Stored data entries:
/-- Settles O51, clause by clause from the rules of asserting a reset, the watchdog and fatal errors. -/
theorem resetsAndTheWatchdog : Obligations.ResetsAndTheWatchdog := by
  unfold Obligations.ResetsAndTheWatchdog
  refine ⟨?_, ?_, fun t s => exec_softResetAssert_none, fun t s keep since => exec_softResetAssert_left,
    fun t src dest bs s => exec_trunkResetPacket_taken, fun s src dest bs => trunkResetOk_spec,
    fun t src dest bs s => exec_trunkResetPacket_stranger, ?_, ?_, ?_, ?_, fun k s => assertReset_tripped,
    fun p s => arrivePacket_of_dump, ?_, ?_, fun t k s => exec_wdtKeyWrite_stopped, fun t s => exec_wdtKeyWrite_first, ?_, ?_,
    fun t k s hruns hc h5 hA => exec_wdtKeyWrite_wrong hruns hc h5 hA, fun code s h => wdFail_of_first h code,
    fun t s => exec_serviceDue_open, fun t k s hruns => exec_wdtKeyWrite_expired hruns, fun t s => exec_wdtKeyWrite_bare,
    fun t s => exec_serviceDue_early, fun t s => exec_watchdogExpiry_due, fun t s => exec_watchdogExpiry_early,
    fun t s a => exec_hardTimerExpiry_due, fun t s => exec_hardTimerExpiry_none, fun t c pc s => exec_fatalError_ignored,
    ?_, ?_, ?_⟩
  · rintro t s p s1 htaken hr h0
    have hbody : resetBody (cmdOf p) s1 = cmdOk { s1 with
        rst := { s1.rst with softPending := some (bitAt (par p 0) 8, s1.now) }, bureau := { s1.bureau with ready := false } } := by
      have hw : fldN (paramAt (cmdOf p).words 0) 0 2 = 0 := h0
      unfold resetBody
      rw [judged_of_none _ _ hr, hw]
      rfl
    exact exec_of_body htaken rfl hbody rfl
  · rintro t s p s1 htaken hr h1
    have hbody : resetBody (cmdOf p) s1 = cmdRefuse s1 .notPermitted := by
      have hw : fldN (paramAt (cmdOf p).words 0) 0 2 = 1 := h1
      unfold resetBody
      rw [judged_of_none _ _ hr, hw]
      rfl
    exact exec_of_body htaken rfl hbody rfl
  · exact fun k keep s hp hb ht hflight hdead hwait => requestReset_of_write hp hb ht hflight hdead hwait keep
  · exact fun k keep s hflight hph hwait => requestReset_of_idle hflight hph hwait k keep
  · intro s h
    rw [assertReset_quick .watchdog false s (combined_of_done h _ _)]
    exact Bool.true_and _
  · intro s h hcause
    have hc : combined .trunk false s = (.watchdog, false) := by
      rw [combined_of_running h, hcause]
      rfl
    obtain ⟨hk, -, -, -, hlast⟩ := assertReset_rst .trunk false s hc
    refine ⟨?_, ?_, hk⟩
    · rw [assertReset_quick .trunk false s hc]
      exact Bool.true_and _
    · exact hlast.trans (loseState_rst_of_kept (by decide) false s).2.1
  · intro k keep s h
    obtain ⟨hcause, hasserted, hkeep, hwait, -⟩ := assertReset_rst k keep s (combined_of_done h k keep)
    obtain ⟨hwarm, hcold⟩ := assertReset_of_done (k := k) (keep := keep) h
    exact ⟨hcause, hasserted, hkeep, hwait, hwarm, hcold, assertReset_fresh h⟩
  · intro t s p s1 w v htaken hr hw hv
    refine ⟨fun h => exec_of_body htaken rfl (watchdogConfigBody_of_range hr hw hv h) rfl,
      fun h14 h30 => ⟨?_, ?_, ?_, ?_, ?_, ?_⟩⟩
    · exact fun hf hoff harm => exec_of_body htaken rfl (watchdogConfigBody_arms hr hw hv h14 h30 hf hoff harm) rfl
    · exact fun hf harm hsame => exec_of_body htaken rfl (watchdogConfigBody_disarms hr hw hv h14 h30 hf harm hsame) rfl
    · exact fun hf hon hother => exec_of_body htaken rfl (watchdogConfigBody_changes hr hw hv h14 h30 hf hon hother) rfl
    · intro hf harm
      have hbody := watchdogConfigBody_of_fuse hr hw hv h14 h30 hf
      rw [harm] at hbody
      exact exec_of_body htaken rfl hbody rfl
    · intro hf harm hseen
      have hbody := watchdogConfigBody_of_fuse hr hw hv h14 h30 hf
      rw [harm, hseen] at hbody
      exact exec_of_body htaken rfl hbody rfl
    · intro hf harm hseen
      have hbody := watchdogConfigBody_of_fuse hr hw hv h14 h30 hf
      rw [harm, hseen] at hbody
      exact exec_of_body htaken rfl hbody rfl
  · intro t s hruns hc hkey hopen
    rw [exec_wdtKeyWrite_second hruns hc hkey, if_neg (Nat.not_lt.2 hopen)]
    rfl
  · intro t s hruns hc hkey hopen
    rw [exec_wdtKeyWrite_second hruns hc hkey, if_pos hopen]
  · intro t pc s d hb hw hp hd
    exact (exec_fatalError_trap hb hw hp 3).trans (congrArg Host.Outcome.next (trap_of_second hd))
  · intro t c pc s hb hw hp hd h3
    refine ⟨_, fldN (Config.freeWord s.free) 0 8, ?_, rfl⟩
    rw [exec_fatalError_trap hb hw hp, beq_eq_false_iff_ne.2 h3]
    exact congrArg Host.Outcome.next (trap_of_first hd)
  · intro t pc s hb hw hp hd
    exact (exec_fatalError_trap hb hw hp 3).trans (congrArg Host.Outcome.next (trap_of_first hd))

Exercise prompt: Repeat each record exactly, leaving nothing out.

Problem solution:
/-- Settles O51, clause by clause from the rules of asserting a reset, the watchdog and fatal errors. -/
theorem resetsAndTheWatchdog : Obligations.ResetsAndTheWatchdog := by
  unfold Obligations.ResetsAndTheWatchdog
  refine ⟨?_, ?_, fun t s => exec_softResetAssert_none, fun t s keep since => exec_softResetAssert_left,
    fun t src dest bs s => exec_trunkResetPacket_taken, fun s src dest bs => trunkResetOk_spec,
    fun t src dest bs s => exec_trunkResetPacket_stranger, ?_, ?_, ?_, ?_, fun k s => assertReset_tripped,
    fun p s => arrivePacket_of_dump, ?_, ?_, fun t k s => exec_wdtKeyWrite_stopped, fun t s => exec_wdtKeyWrite_first, ?_, ?_,
    fun t k s hruns hc h5 hA => exec_wdtKeyWrite_wrong hruns hc h5 hA, fun code s h => wdFail_of_first h code,
    fun t s => exec_serviceDue_open, fun t k s hruns => exec_wdtKeyWrite_expired hruns, fun t s => exec_wdtKeyWrite_bare,
    fun t s => exec_serviceDue_early, fun t s => exec_watchdogExpiry_due, fun t s => exec_watchdogExpiry_early,
    fun t s a => exec_hardTimerExpiry_due, fun t s => exec_hardTimerExpiry_none, fun t c pc s => exec_fatalError_ignored,
    ?_, ?_, ?_⟩
  · rintro t s p s1 htaken hr h0
    have hbody : resetBody (cmdOf p) s1 = cmdOk { s1 with
        rst := { s1.rst with softPending := some (bitAt (par p 0) 8, s1.now) }, bureau := { s1.bureau with ready := false } } := by
      have hw : fldN (paramAt (cmdOf p).words 0) 0 2 = 0 := h0
      unfold resetBody
      rw [judged_of_none _ _ hr, hw]
      rfl
    exact exec_of_body htaken rfl hbody rfl
  · rintro t s p s1 htaken hr h1
    have hbody : resetBody (cmdOf p) s1 = cmdRefuse s1 .notPermitted := by
      have hw : fldN (paramAt (cmdOf p).words 0) 0 2 = 1 := h1
      unfold resetBody
      rw [judged_of_none _ _ hr, hw]
      rfl
    exact exec_of_body htaken rfl hbody rfl
  · exact fun k keep s hp hb ht hflight hdead hwait => requestReset_of_write hp hb ht hflight hdead hwait keep
  · exact fun k keep s hflight hph hwait => requestReset_of_idle hflight hph hwait k keep
  · intro s h
    rw [assertReset_quick .watchdog false s (combined_of_done h _ _)]
    exact Bool.true_and _
  · intro s h hcause
    have hc : combined .trunk false s = (.watchdog, false) := by
      rw [combined_of_running h, hcause]
      rfl
    obtain ⟨hk, -, -, -, hlast⟩ := assertReset_rst .trunk false s hc
    refine ⟨?_, ?_, hk⟩
    · rw [assertReset_quick .trunk false s hc]
      exact Bool.true_and _
    · exact hlast.trans (loseState_rst_of_kept (by decide) false s).2.1
  · intro k keep s h
    obtain ⟨hcause, hasserted, hkeep, hwait, -⟩ := assertReset_rst k keep s (combined_of_done h k keep)
    obtain ⟨hwarm, hcold⟩ := assertReset_of_done (k := k) (keep := keep) h
    exact ⟨hcause, hasserted, hkeep, hwait, hwarm, hcold, assertReset_fresh h⟩
  · intro t s p s1 w v htaken hr hw hv
    refine ⟨fun h => exec_of_body htaken rfl (watchdogConfigBody_of_range hr hw hv h) rfl,
      fun h14 h30 => ⟨?_, ?_, ?_, ?_, ?_, ?_⟩⟩
    · exact fun hf hoff harm => exec_of_body htaken rfl (watchdogConfigBody_arms hr hw hv h14 h30 hf hoff harm) rfl
    · exact fun hf harm hsame => exec_of_body htaken rfl (watchdogConfigBody_disarms hr hw hv h14 h30 hf harm hsame) rfl
    · exact fun hf hon hother => exec_of_body htaken rfl (watchdogConfigBody_changes hr hw hv h14 h30 hf hon hother) rfl
    · intro hf harm
      have hbody := watchdogConfigBody_of_fuse hr hw hv h14 h30 hf
      rw [harm] at hbody
      exact exec_of_body htaken rfl hbody rfl
    · intro hf harm hseen
      have hbody := watchdogConfigBody_of_fuse hr hw hv h14 h30 hf
      rw [harm, hseen] at hbody
      exact exec_of_body htaken rfl hbody rfl
    · intro hf harm hseen
      have hbody := watchdogConfigBody_of_fuse hr hw hv h14 h30 hf
      rw [harm, hseen] at hbody
      exact exec_of_body htaken rfl hbody rfl
  · intro t s hruns hc hkey hopen
    rw [exec_wdtKeyWrite_second hruns hc hkey, if_neg (Nat.not_lt.2 hopen)]
    rfl
  · intro t s hruns hc hkey hopen
    rw [exec_wdtKeyWrite_second hruns hc hkey, if_pos hopen]
  · intro t pc s d hb hw hp hd
    exact (exec_fatalError_trap hb hw hp 3).trans (congrArg Host.Outcome.next (trap_of_second hd))
  · intro t c pc s hb hw hp hd h3
    refine ⟨_, fldN (Config.freeWord s.free) 0 8, ?_, rfl⟩
    rw [exec_fatalError_trap hb hw hp, beq_eq_false_iff_ne.2 h3]
    exact congrArg Host.Outcome.next (trap_of_first hd)
  · intro t pc s hb hw hp hd
    exact (exec_fatalError_trap hb hw hp 3).trans (congrArg Host.Outcome.next (trap_of_first hd))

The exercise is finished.